Стоит и раздумывает: а хватит ли на четырнадцать человек? Никогда еще
ей не приходилось готовить так много. Когда приходили гости, мама
готовила сама, а Антошка только помогала... Теперь открыть банки с
мясными консервами для борща, для жаркого. На гарнир будет жареная
картошка ломтиками, а не вареная, мокрая, которую подают здесь три
раза в день; из яблочного джема Антошка сделает кисель.
Ого, оказывается, борщ придется варить в двух кастрюлях: пароход
качает и из кастрюли выплескивается вода.

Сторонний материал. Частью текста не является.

-- ==== Sys2Proof/Certificates/Slice0/Obligations.lean ====
section
/-! DEFINITION. The statements for the provers. Each docstring names the rules of spec/ that it formalises. -/

open Sys2Proof Sys2Proof.Machine

/-! ### The block -/

/-- The queue is first in, first out: a step takes the command at the front and runs it on the machine with the queue's rest;
with an empty queue the block idles (log entry 1). -/
def Obligations.StepRunsFront : Prop := ∀ s : State,
  (∀ c : Instr, step { s with pending := c :: s.pending } = exec c s) ∧ (s.pending = [] → step s = .next s)

/-- Whatever the step, memory and the register file keep their canonical form and the sample index its 48 bits. -/
def Obligations.InvariantKept : Prop := ∀ s t : State, s.Inv → step s = .next t → t.Inv

/-- The frame of every command: a part of the state that `mayChange` does not list for a command is the same after it as before.
In particular a command whose list has no memory leaves every byte of every stored word as it was. No command looks at the queue
or changes it: what waits behind a command waits unchanged after it. -/
def Obligations.OnlyItsParts : Prop :=
  (∀ (s t : State) (c : Instr), s.Inv → exec c s = .next t →
  (∀ p : Part, p ∉ mayChange c → p.same s t) ∧
    (Part.mem ∉ mayChange c → ∀ a : Nat, mget 0 t.mem a = mget 0 s.mem a)) ∧
  (∀ (s t : State) (c : Instr), s.Inv → exec c s = .next t → t.pending = s.pending)

/-- Every command but an instruction of a Chisel core and the entry of its interrupt goes on: it answers a next state, whatever
the state is. And no command is ever refused. -/
def Obligations.EventsGoOn : Prop := ∀ (s : State) (c : Instr), (∀ r, exec c s ≠ .refused r) ∧
  ((match c with
    | .interruptEntry _ | .nop _ | .halt _ | .rti _ | .br _ | .brl _ | .brp _ | .loop _ | .loopd _ | .movri _ | .movrd _ | .movdr _
    | .stset _ | .stclr _ | .ldi _ | .dmov _ | .dcmp _ | .dtst _ | .dmax _ | .dmin _ | .dand _ | .dor _ | .dxor _ | .macq _ | .macd _
    | .accd _ | .clra _ | .accmov _ | .accsh _ | .ext _ | .accrd _ | .accwr _ | .bld _ | .bst _ | .ld .. | .st .. | .lda .. | .sta ..
    | .upd .. | .iold .. | .iost .. => False
    | _ => True) → ∃ t, exec c s = .next t)

/-- R20, R443: the machine right after reset is held in RESET with nothing under way; SYS_STAT says so, every page is enabled
and powered, no lock or event is set, and memory lists nothing. The invariant holds in the machine right after reset, in which
no command waits. -/
def Obligations.ResetState : Prop :=
  (let s := State.reset
  s.mode = .reset ∧ s.mem = [] ∧ s.regs = [] ∧ s.fwd = [] ∧ s.rd PWR_ISL_STAT = 0x1FFFFFF ∧ s.fld SYS_CTRL_REMAP = 0 ∧
    (∀ p, s.rd (0x1000 * p + PG_EVT) = 0) ∧ s.rd CHS_RESET = 0xFFFF ∧ s.rd MEM_BANK_STATE = 0xAAAAAAAA ∧ s.lockstep = false ∧
    s.fld BLY_STAT_ACT_OUT = 0 ∧ s.live = 0) ∧
  (State.reset.Inv ∧ State.reset.pending = [])

/-- R20, R400: the modes change only along the table's transitions. Where no output hold runs (the hold's end, into SERVICE, has
its own statement), a command that changes the mode enters RESET or follows one of these edges; and STANDBY gives way to ACTIVE
only at a planned swap, when ACT_IN falls, and by a takeover. -/
def Obligations.ModeGraph : Prop := ∀ (s t : State) (c : Instr), s.Inv → exec c s = .next t →
  (s.bly.hold = false → t.mode ≠ s.mode → t.mode = .reset ∨ (s.mode, t.mode) ∈ ([(.reset, .selftest), (.selftest, .config),
    (.config, .active), (.config, .standby), (.config, .service), (.active, .standby), (.active, .service), (.active, .config),
    (.standby, .active), (.standby, .service), (.standby, .config), (.service, .config)] : List (Mode × Mode))) ∧
  (s.mode = .standby → t.mode = .active → c = .actInFall ∨ ∃ us, c = .takeover us)


/-! ### Truss: samples, items and takes (05) -/

/-- R92, R95: a sample tick opens the index after the one in progress. The mode stays, but that a standby whose class-0 work was
abandoned twice in a row resigns into SERVICE (16 R392). Not for a joiner, whose fabric follows the snapshot, nor where accesses
wait for this tick. R92: a sample for an open index that has not come yet is kept there with its time; a second one changes
nothing; one for an index whose deadline has passed, or that is closed, is discarded and counted LATE (R93). A producer that is
disabled or power-gated delivers nothing (01 R11, R19). R93: the presence deadline of the index in progress passes once: the
index keeps its time, every source that has come counts one ABSENT less than the deadlines passed, and every sample that has not
come is tagged absent. -/
def Obligations.SamplesComeIn : Prop :=
  (∀ (s : State) (cycles : Nat), s.Inv → s.mode ≠ .reset → s.bly.joining = false →
  s.fwd = [] → ∃ t, exec (.sampleTick cycles) s = .next t ∧ t.idx = nextIdx s.idx ∧
    (t.mode = s.mode ∨ (s.mode = .standby ∧ t.mode = .service ∧ s.bly.abandoned ≠ 0))) ∧
  (∀ (s : State) (p : Fin 5120) (v : Word) (n : Idx) (ns : Nat),
  (s.producing p n.toNat = false → exec (.samplePresent p v n ns) s = .next s) ∧
  (s.producing p n.toNat = true → s.follows n.toNat = false → s.leads n.toNat = false →
    (∀ k, s.tick n.toNat = some k → k.dl = none → mfind k.arr p = none → exec (.samplePresent p v n ns) s =
      .next ((s.onTick n.toNat fun k => { k with arr := mins k.arr p ⟨some v, ns⟩ }).onTrs fun u => { u with now := max u.now ns }).promote) ∧
    (∀ k, s.tick n.toNat = some k → k.dl = none → (mfind k.arr p).isSome → exec (.samplePresent p v n ns) s = .next s) ∧
    ((∀ k, s.tick n.toNat = some k → k.dl.isSome) → exec (.samplePresent p v n ns) s =
      .next (s.count (if p.val < 1536 then 0 else 1) (if p.val < 1536 then p.val else p.val - 1536) 1 0)))) ∧
  (∀ (s : State) (ns : Nat) (k : Tick), s.tick s.idx = some k → k.dl = none →
  s.obeys s.idx = false → s.leads s.idx = false → ∃ t, exec (.presenceDeadline ns) s = .next t ∧ t = s.deadline s.idx ns ∧
  t.trs.absBase = s.trs.absBase + 1)
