-- ==== Sys2Proof/Laws/KeepTruss.lean ====
section
/-! SUPPORT. What the operations of the shared operations and Truss keep: the queue and the invariant of every step. -/

set_option Elab.async false

namespace Sys2Proof.Machine

open Sys2Proof

variable {p : List Instr} {κ : Kept} {s t : State}

/-! ### Ops -/

theorem State.addInj_ok (h : Ok p κ s) {a1 a2} : Ok p κ (State.addInj s a1 a2) := by
  unfold State.addInj
  refine ok_ite ?_ ?_
  assumption
  refine ok_mk ?_
  assumption

theorem State.onSvc_ok (h : Ok p κ s) {a1} : Ok p κ (State.onSvc s a1) := by
  unfold State.onSvc
  refine ok_mk ?_
  assumption

theorem State.addTotal_ok (h : Ok p κ s) {a1 a2} : Ok p κ (State.addTotal s a1 a2) := by
  unfold State.addTotal
  apply State.onSvc_ok
  assumption

theorem State.setFld_ok (h : Ok p κ s) {a1 a2} : Ok p κ (State.setFld s a1 a2) := by
  unfold State.setFld
  apply State.wr_ok
  assumption

theorem State.bump_ok (h : Ok p κ s) {a1 a2} : Ok p κ (State.bump s a1 a2) := by
  unfold State.bump
  extract_lets x23
  refine @use_ok p κ x23 _ ?_ ?_
  unfold x23
  apply State.setFld_ok
  assumption
  intro _
  clear_value x23
  split
  apply State.addTotal_ok
  assumption
  assumption

theorem State.logEvent_ok (h : Ok p κ s) {a1 a2 a3 a4} : Ok p κ (State.logEvent s a1 a2 a3 a4) := by
  unfold State.logEvent
  refine ok_mk ?_
  assumption

theorem State.emit_ok (h : Ok p κ s) {a1} : Ok p κ (State.emit s a1) := by
  unfold State.emit
  refine ok_mk ?_
  assumption

theorem State.requestVector_ok (h : Ok p κ s) {a1} : Ok p κ (State.requestVector s a1) := by
  unfold State.requestVector
  extract_lets x22
  clear_value x22
  refine ok_ite ?_ ?_
  apply State.wr_ok
  assumption
  apply State.emit_ok
  assumption

theorem State.setEvts_ok (h : Ok p κ s) {a1 a2} : Ok p κ (State.setEvts s a1 a2) := by
  unfold State.setEvts
  extract_lets x23 x24 x25 x26
  clear_value x23
  clear_value x24
  clear_value x25
  refine @use_ok p κ x26 _ ?_ ?_
  unfold x26
  refine ok_foldl ?_ ?_
  apply State.wr_ok
  assumption
  intro _ _ _
  apply State.logEvent_ok
  assumption
  intro _
  clear_value x26
  refine ok_ite ?_ ?_
  assumption
  apply State.requestVector_ok
  assumption

theorem State.evt_ok (h : Ok p κ s) {a1 a2} : Ok p κ (State.evt s a1 a2) := by
  unfold State.evt
  apply State.setEvts_ok
  assumption

theorem State.wrN_ok (h : Ok p κ s) {a1 a2} : Ok p κ (State.wrN s a1 a2) := by
  unfold State.wrN
  apply State.wr_ok
  assumption

theorem State.captureErr_ok (h : Ok p κ s) {a1 a2 a3 a4 a5} : Ok p κ (State.captureErr s a1 a2 a3 a4 a5) := by
  unfold State.captureErr
  extract_lets x26 x27
  refine @use_ok p κ x26 _ ?_ ?_
  unfold x26
  apply State.bump_ok
  assumption
  intro _
  clear_value x26
  refine @use_ok p κ x27 _ ?_ ?_
  unfold x27
  refine ok_ite ?_ ?_
  refine ok_ite ?_ ?_
  assumption
  apply State.evt_ok
  apply State.setFld_ok
  assumption
  apply State.wrN_ok
  apply State.wrN_ok
  assumption
  intro _
  clear_value x27
  apply State.evt_ok
  assumption

theorem State.deal_ok (h : Ok p κ s) [MayBly κ] {a1 a2} : Ok p κ (State.deal s a1 a2) := by
  unfold State.deal
  split
  assumption
  extract_lets x28 x29 x30
  refine @use_ok p κ x28 _ ?_ ?_
  unfold x28
  refine ok_ite ?_ ?_
  apply State.bump_ok
  assumption
  assumption
  intro _
  clear_value x28
  clear_value x29
  clear_value x30
  refine ok_mk ?_
  assumption

theorem State.degrade_ok (h : Ok p κ s) {a1 a2} : Ok p κ (State.degrade s a1 a2) := by
  unfold State.degrade
  extract_lets x23 x24 x25 x26
  clear_value x23
  clear_value x24
  refine @use_ok p κ x25 _ ?_ ?_
  unfold x25
  apply State.evt_ok
  apply State.wrN_ok
  assumption
  intro _
  clear_value x25
  clear_value x26
  refine ok_ite ?_ ?_
  assumption
  refine ok_ite ?_ ?_
  assumption
  apply State.evt_ok
  apply State.setFld_ok
  assumption

theorem State.errResp_ok (h : Ok p κ s) {a1 a2 a3 a4 a5} : Ok p κ (State.errResp s a1 a2 a3 a4 a5) := by
  unfold State.errResp
  apply State.emit_ok
  apply State.captureErr_ok
  assumption

theorem State.free_ok (h : Ok p κ s) {a1} : OkP p κ (State.free s a1) := by
  unfold State.free
  refine okP_mk ?_
  refine ok_mk ?_
  assumption

theorem State.markInj_ok (h : Ok p κ s) {a1} : Ok p κ (State.markInj s a1) := by
  unfold State.markInj
  refine ok_mk ?_
  assumption
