-- ==== Sys2Proof/Laws/KeepPorts.lean ====
section
/-! SUPPORT. What the operations of the ports, Plumb, the banks and the fuses keep: the queue and the invariant of every step. -/

set_option Elab.async false

namespace Sys2Proof.Machine

open Sys2Proof

variable {p : List Instr} {κ : Kept} {s t : State}

/-! ### Ports -/

theorem State.onPrt_ok (h : Ok p κ s) [MayPrt κ] {a1} : Ok p κ (State.onPrt s a1) := by
  unfold State.onPrt
  refine ok_mk ?_
  assumption

theorem State.checkPortsDone_ok (h : Ok p κ s) [MayPrt κ] : Ok p κ (State.checkPortsDone s) := by
  unfold State.checkPortsDone
  extract_lets x21 x22 x23
  clear_value x21
  refine @use_ok p κ x23 _ ?_ ?_
  unfold x23
  apply State.onPrt_ok
  assumption
  intro _
  clear_value x23
  refine ok_ite ?_ ?_
  apply State.unitDone_ok
  assumption
  assumption

theorem State.onSide_ok (h : Ok p κ s) [MayPrt κ] {a1 a2} : Ok p κ (State.onSide s a1 a2) := by
  unfold State.onSide
  apply State.onPrt_ok
  assumption

theorem State.showPins_ok (h : Ok p κ s) {s2 a1} : Ok p κ (State.showPins s s2 a1) := by
  unfold State.showPins
  refine ok_foldl ?_ ?_
  assumption
  intro _ _ _
  refine ok_ite ?_ ?_
  assumption
  apply State.emit_ok
  assumption

theorem State.setSide_ok (h : Ok p κ s) [MayPrt κ] {a1 a2} : Ok p κ (State.setSide s a1 a2) := by
  unfold State.setSide
  extract_lets x23 x24 x25 x26 x27 x28 x29 x30
  refine @use_ok p κ x23 _ ?_ ?_
  unfold x23
  assumption
  intro _
  clear_value x23
  clear_value x24
  refine @use_ok p κ x25 _ ?_ ?_
  unfold x25
  apply State.onSide_ok
  apply State.setFld_ok
  assumption
  intro _
  clear_value x25
  clear_value x26
  clear_value x27
  refine @use_ok p κ x28 _ ?_ ?_
  unfold x28
  refine ok_ite ?_ ?_
  apply State.onPrt_ok
  assumption
  assumption
  intro _
  clear_value x28
  refine @use_ok p κ x29 _ ?_ ?_
  unfold x29
  refine ok_ite ?_ ?_
  apply State.showPins_ok
  assumption
  assumption
  intro _
  clear_value x29
  refine @use_ok p κ x30 _ ?_ ?_
  unfold x30
  refine ok_ite ?_ ?_
  assumption
  apply State.emit_ok
  assumption
  intro _
  clear_value x30
  apply State.checkPortsDone_ok
  assumption

theorem State.clkLoss_ok (h : Ok p κ s) [MayPrt κ] {a1} : Ok p κ (State.clkLoss s a1) := by
  unfold State.clkLoss
  extract_lets x22
  clear_value x22
  refine ok_ite ?_ ?_
  apply State.evt_ok
  apply State.bump_ok
  apply State.setSide_ok
  assumption
  assumption

theorem State.portCode_ok (h : Ok p κ s) {a1 a2 a3} : OkP p κ (State.portCode s a1 a2 a3) := by
  unfold State.portCode
  split
  extract_lets x30
  refine @use_ok p κ x30 _ ?_ ?_
  unfold x30
  refine ok_ite ?_ ?_
  apply State.evt_ok
  apply State.bump_ok
  assumption
  assumption
  intro _
  clear_value x30
  refine okP_mk ?_
  assumption

theorem State.decimateSlot_ok (h : Ok p κ s) {a1 a2} : OkP p κ (State.decimateSlot s a1 a2) := by
  unfold State.decimateSlot
  split
  apply State.portCode_ok
  refine ok_of_pair ?_ (by assumption)
  apply State.free_ok
  assumption

theorem State.decimated_ok (h : Ok p κ s) {a1} : OkP p κ (State.decimated s a1) := by
  unfold State.decimated
  refine ok_foldlP ?_ ?_
  refine okP_mk ?_
  assumption
  intro _ _ _
  split
  refine okP_mk ?_
  refine ok_of_pair ?_ (by assumption)
  apply State.decimateSlot_ok
  refine ok_snd ?_
  assumption
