/-! ### MalletLoop -/

theorem State.adoptDiag_ok (h : Ok p κ s) [MayMlt κ] {a1 a2 a3} : Ok p κ (State.adoptDiag s a1 a2 a3) := by
  unfold State.adoptDiag
  extract_lets x24 x25 x26 x27
  refine @use_ok p κ x24 _ ?_ ?_
  unfold x24
  apply State.wrN_ok
  apply State.wrN_ok
  assumption
  intro _
  clear_value x24
  clear_value x25
  clear_value x26
  clear_value x27
  apply State.onDiag_ok
  assumption

theorem State.adoptEnd_ok (h : Ok p κ s) {a1} : Ok p κ (State.adoptEnd s a1) := by
  unfold State.adoptEnd
  refine ok_ite ?_ ?_
  assumption
  apply State.evt_ok
  refine ok_ite ?_ ?_
  apply State.setFld_ok
  assumption
  assumption

theorem State.adoptState_ok (h : Ok p κ s) [MayMlt κ] [MayBly κ] {a1 a2 a3} : Ok p κ (State.adoptState s a1 a2 a3) := by
  unfold State.adoptState
  extract_lets x24 x25 x26 x27 x28
  clear_value x24
  clear_value x25
  clear_value x26
  refine @use_ok p κ x27 _ ?_ ?_
  unfold x27
  apply State.onChan_ok
  assumption
  intro _
  clear_value x27
  refine @use_ok p κ x28 _ ?_ ?_
  unfold x28
  split
  apply State.chanOff_ok
  assumption
  apply State.setChan_ok
  refine ok_ite ?_ ?_
  apply State.beginTests_ok
  assumption
  apply State.beginTests_ok
  assumption
  apply State.arm_ok
  assumption
  apply State.enterRun_ok
  assumption
  apply State.setChan_ok
  apply State.onChan_ok
  apply State.abortSweep_ok
  assumption
  apply State.setChan_ok
  apply State.onChan_ok
  apply State.evt_ok
  apply State.bump_ok
  apply State.abortSweep_ok
  apply State.gatesLow_ok
  assumption
  apply State.setChan_ok
  apply State.onChan_ok
  apply State.gatesLow_ok
  assumption
  intro _
  clear_value x28
  refine ok_ite ?_ ?_
  assumption
  refine ok_ite ?_ ?_
  refine ok_ite ?_ ?_
  assumption
  refine ok_ite ?_ ?_
  apply State.beginTests_ok
  apply State.onChan_ok
  assumption
  apply State.onChan_ok
  assumption
  split
  apply State.adoptEnd_ok
  apply State.onChan_ok
  assumption
  assumption

theorem State.endPeriod_ok (h : Ok p κ s) [MayMlt κ] [MayBly κ] {a1} : Ok p κ (State.endPeriod s a1) := by
  unfold State.endPeriod
  extract_lets x22
  clear_value x22
  split
  refine ok_ite ?_ ?_
  extract_lets x27 x28
  refine @use_ok p κ x27 _ ?_ ?_
  unfold x27
  apply State.onChan_ok
  refine ok_of_pair ?_ (by assumption)
  apply State.takeInj_ok
  assumption
  intro _
  clear_value x27
  refine @use_ok p κ x28 _ ?_ ?_
  unfold x28
  apply State.evt_ok
  apply State.bump_ok
  assumption
  intro _
  clear_value x28
  refine ok_ite ?_ ?_
  apply State.shutDown_ok
  assumption
  assumption
  apply State.onChan_ok
  refine ok_of_pair ?_ (by assumption)
  apply State.takeInj_ok
  assumption

theorem State.reference_ok (h : Ok p κ s) {a1} : OkP p κ (State.reference s a1) := by
  unfold State.reference
  split
  split
  refine okP_mk ?_
  refine ok_of_pair ?_ (by assumption)
  apply State.free_ok
  assumption
  refine okP_mk ?_
  refine ok_of_pair ?_ (by assumption)
  apply State.free_ok
  assumption

theorem State.refVolts_ok (h : Ok p κ s) {a1} : OkP p κ (State.refVolts s a1) := by
  unfold State.refVolts
  split
  extract_lets x27
  clear_value x27
  refine okP_mk ?_
  assumption
  split
  extract_lets x30 x31
  clear_value x30
  clear_value x31
  refine okP_mk ?_
  refine ok_of_pair ?_ (by assumption)
  apply State.reference_ok
  assumption

theorem State.loopStep_ok (h : Ok p κ s) [MayMlt κ] {a1} : Ok p κ (State.loopStep s a1) := by
  unfold State.loopStep
  split
  extract_lets x28 x29 x30 x31 x32 x33 x34 x35 x36 x37 x38 x39
  clear_value x28
  clear_value x29
  clear_value x30
  clear_value x31
  clear_value x32
  clear_value x33
  clear_value x34
  clear_value x35
  clear_value x36
  clear_value x38
  clear_value x39
  apply State.onChan_ok
  refine ok_of_pair ?_ (by assumption)
  apply State.refVolts_ok
  assumption

theorem State.refreshSense_ok (h : Ok p κ s) {a1} : Ok p κ (State.refreshSense s a1) := by
  unfold State.refreshSense
  extract_lets x22
  clear_value x22
  apply State.setFld_ok
  assumption

theorem State.loseSense_ok (h : Ok p κ s) [MayMlt κ] [MayBly κ] {a1 a2 a3} : Ok p κ (State.loseSense s a1 a2 a3) := by
  unfold State.loseSense
  extract_lets x24
  refine @use_ok p κ x24 _ ?_ ?_
  unfold x24
  apply State.onChan_ok
  assumption
  intro _
  clear_value x24
  apply State.shutDown_ok
  apply State.evt_ok
  apply State.refreshSense_ok
  assumption

theorem State.mltDecision_ok (h : Ok p κ s) [MayMlt κ] [MayBly κ] {a1 a2} : Ok p κ (State.mltDecision s a1 a2) := by
  unfold State.mltDecision
  refine ok_ite ?_ ?_
  apply State.adoptDiag_ok
  assumption
  refine ok_ite ?_ ?_
  apply State.onChan_ok
  assumption
  extract_lets x23 x24
  clear_value x23
  clear_value x24
  apply State.adoptState_ok
  apply State.setFld_ok
  apply State.setFld_ok
  assumption

theorem State.mltTake_ok (h : Ok p κ s) [MayMem κ] [MayFlips κ] [MayMlt κ] {a1 a2} : Ok p κ (State.mltTake s a1 a2) := by
  unfold State.mltTake
  refine ok_ite ?_ ?_
  assumption
  split
  apply State.onChan_ok
  refine ok_of_pair ?_ (by assumption)
  apply State.takeSink_ok
  assumption

theorem State.senseStreams_ok (h : Ok p κ s) [MayMem κ] [MayFlips κ] [MayTrs κ] [MayMlt κ] [MayBly κ] {a1} : Ok p κ (State.senseStreams s a1) := by
  unfold State.senseStreams
  refine ok_ite ?_ ?_
  split
  split
  extract_lets x32
  refine @use_ok p κ x32 _ ?_ ?_
  unfold x32
  apply State.deliver_ok
  refine ok_of_pair ?_ (by assumption)
  apply State.free_ok
  refine ok_of_pair ?_ (by assumption)
  apply State.free_ok
  assumption
  intro _
  clear_value x32
  apply State.onChan_ok
  apply State.deliver_ok
  assumption
  apply State.onChan_ok
  assumption

theorem State.thermal_ok (h : Ok p κ s) [MayMlt κ] {a1} : Ok p κ (State.thermal s a1) := by
  unfold State.thermal
  extract_lets x22 x23 x24 x25 x26 x27 x28 x29 x30 x31 x32 x33 x34 x35 x36 x37
  clear_value x22
  clear_value x23
  clear_value x24
  clear_value x25
  clear_value x26
  clear_value x27
  clear_value x28
  clear_value x29
  clear_value x30
  clear_value x31
  clear_value x32
  clear_value x33
  clear_value x34
  refine @use_ok p κ x35 _ ?_ ?_
  unfold x35
  apply State.onChan_ok
  assumption
  intro _
  clear_value x35
  refine @use_ok p κ x36 _ ?_ ?_
  unfold x36
  apply State.wrN_ok
  assumption
  intro _
  clear_value x36
  refine @use_ok p κ x37 _ ?_ ?_
  unfold x37
  apply State.maskBit_ok
  assumption
  intro _
  clear_value x37
  refine ok_ite ?_ ?_
  apply State.evt_ok
  assumption
  assumption

theorem State.mltTick_ok (h : Ok p κ s) [MayMem κ] [MayFlips κ] [MayTrs κ] [MayMlt κ] [MayBly κ] : Ok p κ (State.mltTick s) := by
  unfold State.mltTick
  refine ok_ite ?_ ?_
  extract_lets x21
  refine @use_ok p κ x21 _ ?_ ?_
  unfold x21
  refine ok_foldl ?_ ?_
  assumption
  intro _ _ _
  extract_lets x25 x26 x27 x28
  clear_value x25
  refine @use_ok p κ x26 _ ?_ ?_
  unfold x26
  apply State.setFld_ok
  assumption
  intro _
  clear_value x26
  refine @use_ok p κ x27 _ ?_ ?_
  unfold x27
  apply State.onChan_ok
  assumption
  intro _
  clear_value x27
  refine @use_ok p κ x28 _ ?_ ?_
  unfold x28
  apply State.senseStreams_ok
  assumption
  intro _
  clear_value x28
  refine ok_ite ?_ ?_
  apply State.enterRun_ok
  assumption
  assumption
  intro _
  clear_value x21
  refine ok_foldl ?_ ?_
  assumption
  intro _ _ _
  refine ok_ite ?_ ?_
  apply State.thermal_ok
  assumption
  assumption
  assumption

А наверху стоит немолчный грохот, и Антошка должна поминутно
оглядываться, чтобы увидеть, не обижают ли друг друга ее питомцы, не
плачет ли Джонни.
Антошка собиралась уже опустить в кипящую воду тушеные овощи, но
грохот сотряс корабль, и с подволока в кастрюлю посыпались пласты
масляной краски. Надо кипятить свежую воду, кипятить под крышкой.
Антошка разыскала томатную пасту, добавила несколько ложек в
овощи. Конечно, на мясном бульоне борщ был бы вкуснее, и хорошо бы
положить туда антоновское яблоко и порезать сосисок. Такой борщ любил
папа... Теперь открыть мясные консервы, смешать с овощами и опустить в
кипяток. Сколько же банок открыть - две, три? Решила, что мясом борща
не испортишь, открыла три банки.
А почему не видно Джонни и Пикквика? Заглянула в бочонок.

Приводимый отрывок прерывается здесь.